-- ==== Sys2Proof/Machine/State.lean ====
section
/-! DEFINITION. The architectural state of the HTB core (10_state.md, rules R20 to R44) as plain data, the reasons
a step can stop, and the state after reset (rule R43). -/

namespace Sys2Proof.Machine

/-- The sequencer state SEQ (rule R28). While a command runs, the value latched from CMD is part of SEQ
(rule R44). -/
inductive Seq where
  /-- SEQ = IDLE: waits for a write to CMD. -/
  | idle
  /-- SEQ = RUN: executes the command whose opcode was written. -/
  | run (op : Byte)
  deriving DecidableEq, Repr

/-- The result codes of rule R180 that STATUS.ERR can hold; code 7 is never held. -/
inductive ErrCode where
  | ok
  | emptyInput
  | malformedHeader
  | truncatedStream
  | unencodableSymbol
  | capacityExceeded
  | illegalCommand
  deriving DecidableEq, Repr

/-- One tree-node slot of NODE, with the five fields of rule R31. -/
structure Node where
  /-- 1 for a leaf, 0 for an internal node. -/
  leaf : Bool
  /-- The leaf's symbol; 0 in an internal node. -/
  sym : Byte
  /-- CNTW bits; its bound is an invariant (rule R119). -/
  freq : Nat
  /-- NODEW = 9 bits: index of the left child; 0 in a leaf. -/
  left : Nat
  /-- NODEW = 9 bits: index of the right child; 0 in a leaf. -/
  right : Nat
  deriving DecidableEq, Repr

/-- One access of the host or the platform to the core (rules R27, R86, R200). Registers are named by their word
offset in the register block, buffers by their own byte addresses (rule R60). -/
inductive HostAccess where
  /-- Read the register at this offset. -/
  | readReg (off : Nat)
  /-- Write a number to the register at this offset. -/
  | writeReg (off v : Nat)
  /-- Write one byte of IBUF. -/
  | writeIbuf (a : Nat) (b : Byte)
  /-- Read one byte of IBUF: there is no such port. -/
  | readIbuf (a : Nat)
  /-- Read one byte of OBUF. -/
  | readObuf (a : Nat)
  /-- Write one byte of OBUF: there is no such port. -/
  | writeObuf (a : Nat) (b : Byte)
  /-- The platform asserts reset (rule R200). -/
  | reset
  deriving DecidableEq, Repr

/-- An access with its timing relative to a running command: `early` says that it arrives while the command
started before it still runs (BUSY = 1). When no command runs `early` means nothing. Log entry 2. -/
structure Arrival where
  early : Bool
  access : HostAccess
  deriving DecidableEq, Repr

/-- The state. When SEQ = IDLE it is exactly rules R22 to R38 (rule R41). Storage that the spec leaves unspecified
and no command reads is not held (93_implementation_defined.md U7): a buffer or slot memory is the list of its
defined entries, and its length register is that list's length (log entry 3). The last three fields are the model's
own: the host's accesses to come, what its reads returned, and the count of free values drawn. -/
structure State where
  /-- The capacities of rule R8: configuration, constant (log entry 1). -/
  params : Params
  /-- SEQ (rule R28); STATUS.BUSY is 1 exactly when it is RUN (rule R22). -/
  seq : Seq
  /-- STATUS.ERR (rule R22). -/
  err : ErrCode
  /-- ILEN (rule R23), LENW bits. -/
  ilen : Nat
  /-- IBUF (rule R25): the bytes the host has written since reset. -/
  ibuf : Mem
  /-- OBUF[0..OLEN) (rule R26); OLEN (rule R24) is its length. -/
  obuf : List Byte
  /-- FT (rule R30). -/
  ft : Table Nat
  /-- NODE[0..NNODES) (rule R31); NNODES (rule R32) is its length. -/
  nodes : List Node
  /-- NLEAF (rule R32), 9 bits. -/
  nleaf : Nat
  /-- ROOT (rule R32), NODEW bits. -/
  root : Nat
  /-- PQ (rule R34): a set of node indices, empty at every command boundary. -/
  pq : List Nat
  /-- CT (rule R35): each symbol's code, the empty string for none. -/
  ct : Table Bits
  /-- RCT (rule R37): (code, symbol) entries, no code twice. -/
  rct : List (Bits × Byte)
  /-- BS[0..BLEN) (rule R38); BLEN is its length. -/
  bs : Bits
  /-- The host's accesses still to come, oldest first. -/
  pending : List Arrival
  /-- What the host's reads returned, newest first. -/
  replies : List Nat
  /-- How many free values reads have drawn. -/
  draws : Nat
  deriving DecidableEq, Repr

/-- Why the machine stops with a fault. -/
inductive Fault where
  /-- SAFE. A command (TALLY, SUBST, UNPACK, ENCODE, DECODE) reads the byte of IBUF at this address, which the host
  has not written since reset (rule R67, U1: a model should make such a read a fault, never pick a value). -/
  | unwrittenInput (a : Nat)
  /-- SAFE. GEN (or ENCODE's GEN step) starts from a NODE memory that is no tree. Rule R33 excludes it in every
  state a run reaches; only states no run reaches raise it (log entry 8). -/
  | brokenTree
  deriving DecidableEq, Repr

/-- Why the model has no meaning for what is asked. -/
inductive Refusal where
  /-- SAFE. The instruction has no meaning in the model yet: raised by an arm of exec only (no arm does). -/
  | notModelled (mnemonic : String)
  /-- SAFE: the model stops where the spec says nothing. The host makes an access other than a STATUS read while
  BUSY = 1, which is outside the spec (rule R207, U3). Raised by the host port. -/
  | accessWhileBusy
  /-- SAFE. The host reads IBUF or writes OBUF: there is no such port (rule R27, U5). Raised by the host port. -/
  | noPort
  /-- SAFE. The host names an offset below 0x10 that is no word offset of rule R86. Raised by the host port. -/
  | noSuchRegister
  /-- SAFE. The host writes a number that is wider than the register. Raised by the host port (log entry 6). -/
  | valueTooWide
  deriving DecidableEq, Repr

/-- The reset state of an instance with parameters `p`: rule R43's table. IBUF holds no written byte; OBUF, NODE
and BS have no defined entry. -/
def State.resetWith (p : Params) : State :=
  { params := p, seq := .idle, err := .ok, ilen := 0, ibuf := [], obuf := [],
    ft := Table.const 0, nodes := [], nleaf := 0, root := 0, pq := [],
    ct := Table.const [], rct := [], bs := [],
    pending := [], replies := [], draws := 0 }

/-- The machine right after reset (rules R43, R200), at the default capacities of rule R8, with no host access
made or to come. -/
def State.reset : State := State.resetWith Params.default

end Sys2Proof.Machine
end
....
Read through the lines above and collect those that contain the string "STATUS".

SOLUTION TO THIS PROBLEM:
/-- The result codes of rule R180 that STATUS.ERR can hold; code 7 is never held. -/
  /-- SEQ (rule R28); STATUS.BUSY is 1 exactly when it is RUN (rule R22). -/
  /-- STATUS.ERR (rule R22). -/
  /-- SAFE: the model stops where the spec says nothing. The host makes an access other than a STATUS read while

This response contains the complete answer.